(SOURCE INFORMATION):
┏━━

-- ==== Sys2Proof/Config.lean ====
section
/-! DEFINITION. What is fixed for one machine: the OPEN parameters of spec/00_scope.md R6 as plain data, the
architecture's constants, and the two free values of spec/41_alu_shifter_condition.md R211. -/

namespace Sys2Proof

/-- The parameters the spec leaves OPEN (R6, 92 "Parameters left OPEN") and the host's configuration.
A state carries them (`World.cfg`), so a statement about every state holds for every value of them. -/
structure Config where
  /-- `RESET_CPSR` (D8). -/
  resetCpsr : Word
  /-- `RESET_VECTOR` (D8). -/
  resetVector : Word
  /-- `SCHED_CAPACITY` (D17): an Add that would make this many events pending is fatal. -/
  schedCapacity : Nat
  /-- `SCHED_PRIO_MAX` (D18). -/
  schedPrioMax : Nat
  /-- The event classes registered up front (65 R590). -/
  classes : List Nat
  /-- `SWI_INTERCEPT` present (60 R540). -/
  swiIntercept : Bool
  deriving DecidableEq, Repr

/-- The values the spec recommends for tests (92 "Parameters left OPEN").
DESIGN CHOICE (unsafe, log entries 1, 11, 12): the spec leaves each of them open. -/
def Config.recommended : Config where
  resetCpsr := 0x000000D3#32
  resetVector := 0x00000000#32
  schedCapacity := 4
  schedPrioMax := 7
  classes := [0, 1, 2, 3]
  swiIntercept := false

/-- `VEC_UND` (60 R521). -/
def Config.vecUnd : Word := 0x00000004#32

/-- `VEC_SWI` (60 R521). -/
def Config.vecSwi : Word := 0x00000008#32

/-- `VEC_IRQ` (60 R521). -/
def Config.vecIrq : Word := 0x00000018#32

/-- `STORE_PC_OFFSET` relative to the storing instruction (00 R6, D30). -/
def Config.storePcOffset : Word := 12#32

/-- The C flag after the flag-setting multiply that makes the n-th draw (41 R211, D25 `MUL_CARRY`):
a free value, nothing is known of it (safe, log entry 6). -/
opaque Config.mulCarry : Nat → Bool

/-- The V flag after the flag-setting long multiply that makes the n-th draw (41 R211, D25
`MULL_OVERFLOW`): a free value, nothing is known of it (safe, log entry 6). -/
opaque Config.mullOverflow : Nat → Bool

end Sys2Proof
end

┗━━

Starting at the line that contains "def Config.vecIrq : Word := 0x00000018#32", copy each line through the last one in the records, exactly, and output nothing else.

def Config.vecIrq : Word := 0x00000018#32

/-- `STORE_PC_OFFSET` relative to the storing instruction (00 R6, D30). -/
def Config.storePcOffset : Word := 12#32

/-- The C flag after the flag-setting multiply that makes the n-th draw (41 R211, D25 `MUL_CARRY`):
a free value, nothing is known of it (safe, log entry 6). -/
opaque Config.mulCarry : Nat → Bool

/-- The V flag after the flag-setting long multiply that makes the n-th draw (41 R211, D25
`MULL_OVERFLOW`): a free value, nothing is known of it (safe, log entry 6). -/
opaque Config.mullOverflow : Nat → Bool

end Sys2Proof
end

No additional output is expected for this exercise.